REQUIRED WORK - Copy out, unchanged, every line from the start of the records to the line that contains "Instr.wf = true := by decide +kernel", and stop there.

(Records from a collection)

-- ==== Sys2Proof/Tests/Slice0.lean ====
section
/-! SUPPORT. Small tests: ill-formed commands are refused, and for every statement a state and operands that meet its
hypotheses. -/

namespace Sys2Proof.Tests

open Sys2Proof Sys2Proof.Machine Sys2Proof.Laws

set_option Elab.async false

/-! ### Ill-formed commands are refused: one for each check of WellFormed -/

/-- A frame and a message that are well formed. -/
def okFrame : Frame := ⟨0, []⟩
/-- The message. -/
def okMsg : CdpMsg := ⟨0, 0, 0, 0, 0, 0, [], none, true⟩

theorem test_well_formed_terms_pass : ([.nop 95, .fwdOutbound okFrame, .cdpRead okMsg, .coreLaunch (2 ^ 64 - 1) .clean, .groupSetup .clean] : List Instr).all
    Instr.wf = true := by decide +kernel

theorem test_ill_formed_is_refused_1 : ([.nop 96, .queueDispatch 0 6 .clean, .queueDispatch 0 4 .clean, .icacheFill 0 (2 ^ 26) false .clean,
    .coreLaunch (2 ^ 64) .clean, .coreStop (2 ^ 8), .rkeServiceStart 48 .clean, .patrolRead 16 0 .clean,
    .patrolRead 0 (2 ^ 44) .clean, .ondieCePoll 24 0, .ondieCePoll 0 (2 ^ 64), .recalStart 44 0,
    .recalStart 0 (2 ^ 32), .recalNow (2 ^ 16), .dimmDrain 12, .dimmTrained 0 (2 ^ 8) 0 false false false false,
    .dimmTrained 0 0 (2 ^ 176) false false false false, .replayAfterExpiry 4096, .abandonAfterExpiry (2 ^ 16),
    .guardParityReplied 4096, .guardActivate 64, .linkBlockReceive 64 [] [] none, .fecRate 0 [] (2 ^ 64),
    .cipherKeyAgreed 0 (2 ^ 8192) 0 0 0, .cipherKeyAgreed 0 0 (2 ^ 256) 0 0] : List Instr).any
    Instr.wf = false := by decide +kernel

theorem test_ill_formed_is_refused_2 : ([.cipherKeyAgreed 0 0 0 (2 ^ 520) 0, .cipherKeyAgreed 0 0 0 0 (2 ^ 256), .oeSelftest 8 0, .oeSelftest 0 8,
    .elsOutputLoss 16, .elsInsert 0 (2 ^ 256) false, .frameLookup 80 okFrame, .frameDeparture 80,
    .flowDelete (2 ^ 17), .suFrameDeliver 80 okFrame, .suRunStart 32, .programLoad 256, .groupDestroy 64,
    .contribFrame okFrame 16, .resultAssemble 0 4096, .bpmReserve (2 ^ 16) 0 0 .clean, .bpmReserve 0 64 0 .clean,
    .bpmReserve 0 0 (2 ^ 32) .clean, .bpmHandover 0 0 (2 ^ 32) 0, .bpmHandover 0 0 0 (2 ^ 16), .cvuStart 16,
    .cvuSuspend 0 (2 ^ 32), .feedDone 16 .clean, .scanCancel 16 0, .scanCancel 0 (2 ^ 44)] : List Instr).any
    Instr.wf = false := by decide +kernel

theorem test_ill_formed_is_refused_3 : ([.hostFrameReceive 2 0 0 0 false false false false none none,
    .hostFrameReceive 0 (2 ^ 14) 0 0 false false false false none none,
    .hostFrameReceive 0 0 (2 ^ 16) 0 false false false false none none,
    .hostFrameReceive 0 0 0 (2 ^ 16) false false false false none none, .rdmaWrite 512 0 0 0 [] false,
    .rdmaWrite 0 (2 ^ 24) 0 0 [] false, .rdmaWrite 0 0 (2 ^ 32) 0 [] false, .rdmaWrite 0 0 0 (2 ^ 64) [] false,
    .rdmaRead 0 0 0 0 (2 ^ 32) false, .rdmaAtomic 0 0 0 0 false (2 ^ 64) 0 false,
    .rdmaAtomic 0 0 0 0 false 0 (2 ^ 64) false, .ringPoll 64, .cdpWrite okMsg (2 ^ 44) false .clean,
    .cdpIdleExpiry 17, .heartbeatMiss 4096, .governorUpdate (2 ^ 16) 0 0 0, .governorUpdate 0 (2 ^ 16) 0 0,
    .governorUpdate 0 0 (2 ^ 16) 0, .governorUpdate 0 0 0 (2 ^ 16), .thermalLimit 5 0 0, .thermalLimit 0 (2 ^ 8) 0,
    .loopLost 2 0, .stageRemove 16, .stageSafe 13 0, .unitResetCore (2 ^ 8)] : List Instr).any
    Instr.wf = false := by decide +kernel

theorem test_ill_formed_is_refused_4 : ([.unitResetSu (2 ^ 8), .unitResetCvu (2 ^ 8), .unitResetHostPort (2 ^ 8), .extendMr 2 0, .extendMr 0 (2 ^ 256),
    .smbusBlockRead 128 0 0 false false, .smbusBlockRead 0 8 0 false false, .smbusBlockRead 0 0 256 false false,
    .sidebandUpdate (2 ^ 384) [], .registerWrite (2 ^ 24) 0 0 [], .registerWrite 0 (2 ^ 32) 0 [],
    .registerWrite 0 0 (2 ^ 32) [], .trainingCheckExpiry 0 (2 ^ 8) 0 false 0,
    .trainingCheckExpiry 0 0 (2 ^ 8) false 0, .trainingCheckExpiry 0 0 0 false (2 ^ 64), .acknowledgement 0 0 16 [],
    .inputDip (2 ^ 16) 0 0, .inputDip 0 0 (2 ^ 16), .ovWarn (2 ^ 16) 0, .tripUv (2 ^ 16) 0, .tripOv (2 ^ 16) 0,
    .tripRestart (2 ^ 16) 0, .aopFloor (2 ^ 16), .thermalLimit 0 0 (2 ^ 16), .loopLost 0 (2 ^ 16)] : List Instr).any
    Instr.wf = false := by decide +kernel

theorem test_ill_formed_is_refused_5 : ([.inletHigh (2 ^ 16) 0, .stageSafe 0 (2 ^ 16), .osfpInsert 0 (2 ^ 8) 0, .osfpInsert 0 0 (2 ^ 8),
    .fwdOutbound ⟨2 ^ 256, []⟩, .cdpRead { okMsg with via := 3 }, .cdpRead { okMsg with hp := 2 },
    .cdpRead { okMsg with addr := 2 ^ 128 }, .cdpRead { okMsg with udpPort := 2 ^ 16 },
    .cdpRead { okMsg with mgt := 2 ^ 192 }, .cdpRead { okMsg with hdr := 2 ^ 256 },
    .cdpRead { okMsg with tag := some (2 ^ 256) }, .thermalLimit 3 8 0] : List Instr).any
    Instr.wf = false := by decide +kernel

ANSWER SPACE -
-- ==== Sys2Proof/Tests/Slice0.lean ====
section
/-! SUPPORT. Small tests: ill-formed commands are refused, and for every statement a state and operands that meet its
hypotheses. -/

namespace Sys2Proof.Tests

open Sys2Proof Sys2Proof.Machine Sys2Proof.Laws

set_option Elab.async false

/-! ### Ill-formed commands are refused: one for each check of WellFormed -/

/-- A frame and a message that are well formed. -/
def okFrame : Frame := ⟨0, []⟩
/-- The message. -/
def okMsg : CdpMsg := ⟨0, 0, 0, 0, 0, 0, [], none, true⟩

theorem test_well_formed_terms_pass : ([.nop 95, .fwdOutbound okFrame, .cdpRead okMsg, .coreLaunch (2 ^ 64 - 1) .clean, .groupSetup .clean] : List Instr).all
    Instr.wf = true := by decide +kernel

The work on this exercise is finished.